- [INSTRUCTIONS FOR THE TASK]: Gather every line below where "funct" appears.
━━━━━━━━━━
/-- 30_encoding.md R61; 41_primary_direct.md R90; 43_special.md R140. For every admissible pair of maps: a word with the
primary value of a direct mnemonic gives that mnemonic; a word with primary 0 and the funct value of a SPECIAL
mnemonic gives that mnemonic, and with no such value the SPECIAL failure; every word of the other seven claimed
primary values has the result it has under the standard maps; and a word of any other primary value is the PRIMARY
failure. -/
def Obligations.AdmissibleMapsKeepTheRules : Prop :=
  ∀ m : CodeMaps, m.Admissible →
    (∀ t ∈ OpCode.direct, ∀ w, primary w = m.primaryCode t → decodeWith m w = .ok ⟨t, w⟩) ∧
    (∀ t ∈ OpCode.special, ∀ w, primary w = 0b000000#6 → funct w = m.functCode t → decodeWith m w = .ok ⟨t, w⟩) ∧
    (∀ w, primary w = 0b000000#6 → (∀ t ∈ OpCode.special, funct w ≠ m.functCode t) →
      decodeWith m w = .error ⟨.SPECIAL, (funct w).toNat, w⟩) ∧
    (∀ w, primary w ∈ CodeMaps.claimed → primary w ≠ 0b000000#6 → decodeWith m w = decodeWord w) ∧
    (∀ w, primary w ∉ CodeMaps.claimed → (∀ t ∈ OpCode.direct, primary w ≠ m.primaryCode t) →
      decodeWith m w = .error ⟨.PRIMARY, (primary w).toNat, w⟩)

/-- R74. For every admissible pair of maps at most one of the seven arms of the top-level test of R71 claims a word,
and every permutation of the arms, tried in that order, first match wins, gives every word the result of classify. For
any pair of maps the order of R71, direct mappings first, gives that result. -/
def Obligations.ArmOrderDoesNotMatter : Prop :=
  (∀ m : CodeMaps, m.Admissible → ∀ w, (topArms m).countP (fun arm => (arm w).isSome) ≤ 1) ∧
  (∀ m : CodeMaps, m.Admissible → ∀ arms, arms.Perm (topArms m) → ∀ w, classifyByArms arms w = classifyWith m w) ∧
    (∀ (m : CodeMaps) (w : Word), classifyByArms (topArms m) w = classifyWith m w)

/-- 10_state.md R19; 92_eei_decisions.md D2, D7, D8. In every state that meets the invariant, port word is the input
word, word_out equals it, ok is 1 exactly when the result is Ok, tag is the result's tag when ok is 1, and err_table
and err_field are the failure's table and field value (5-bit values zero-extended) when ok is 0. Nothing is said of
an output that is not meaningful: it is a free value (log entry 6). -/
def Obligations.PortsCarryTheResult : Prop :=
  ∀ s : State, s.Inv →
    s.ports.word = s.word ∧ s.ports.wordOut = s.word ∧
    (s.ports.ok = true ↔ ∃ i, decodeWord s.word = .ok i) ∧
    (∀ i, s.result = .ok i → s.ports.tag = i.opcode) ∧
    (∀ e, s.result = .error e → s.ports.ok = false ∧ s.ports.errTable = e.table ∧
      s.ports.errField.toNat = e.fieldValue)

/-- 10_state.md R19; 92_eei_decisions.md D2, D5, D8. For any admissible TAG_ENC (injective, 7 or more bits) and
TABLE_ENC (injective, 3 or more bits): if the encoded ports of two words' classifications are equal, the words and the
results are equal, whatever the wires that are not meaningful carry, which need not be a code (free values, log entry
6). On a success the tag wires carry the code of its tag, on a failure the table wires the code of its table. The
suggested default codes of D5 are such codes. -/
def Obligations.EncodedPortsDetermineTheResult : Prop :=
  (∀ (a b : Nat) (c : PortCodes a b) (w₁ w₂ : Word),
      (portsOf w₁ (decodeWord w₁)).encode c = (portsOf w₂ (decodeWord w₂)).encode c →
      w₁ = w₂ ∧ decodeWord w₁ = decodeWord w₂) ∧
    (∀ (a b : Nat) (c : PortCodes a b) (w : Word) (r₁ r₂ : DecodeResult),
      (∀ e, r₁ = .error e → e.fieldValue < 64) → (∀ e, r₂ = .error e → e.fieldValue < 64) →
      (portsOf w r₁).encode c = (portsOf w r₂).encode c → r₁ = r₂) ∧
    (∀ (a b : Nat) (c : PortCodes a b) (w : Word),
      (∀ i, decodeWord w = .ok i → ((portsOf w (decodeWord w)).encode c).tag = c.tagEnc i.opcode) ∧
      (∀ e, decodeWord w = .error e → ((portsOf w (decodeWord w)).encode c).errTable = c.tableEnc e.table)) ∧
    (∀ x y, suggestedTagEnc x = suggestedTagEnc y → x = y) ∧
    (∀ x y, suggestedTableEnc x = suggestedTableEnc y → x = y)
━━━━━━━━━━
- [ANSWER]:
primary value of a direct mnemonic gives that mnemonic; a word with primary 0 and the funct value of a SPECIAL
    (∀ t ∈ OpCode.special, ∀ w, primary w = 0b000000#6 → funct w = m.functCode t → decodeWith m w = .ok ⟨t, w⟩) ∧
    (∀ w, primary w = 0b000000#6 → (∀ t ∈ OpCode.special, funct w ≠ m.functCode t) →
      decodeWith m w = .error ⟨.SPECIAL, (funct w).toNat, w⟩) ∧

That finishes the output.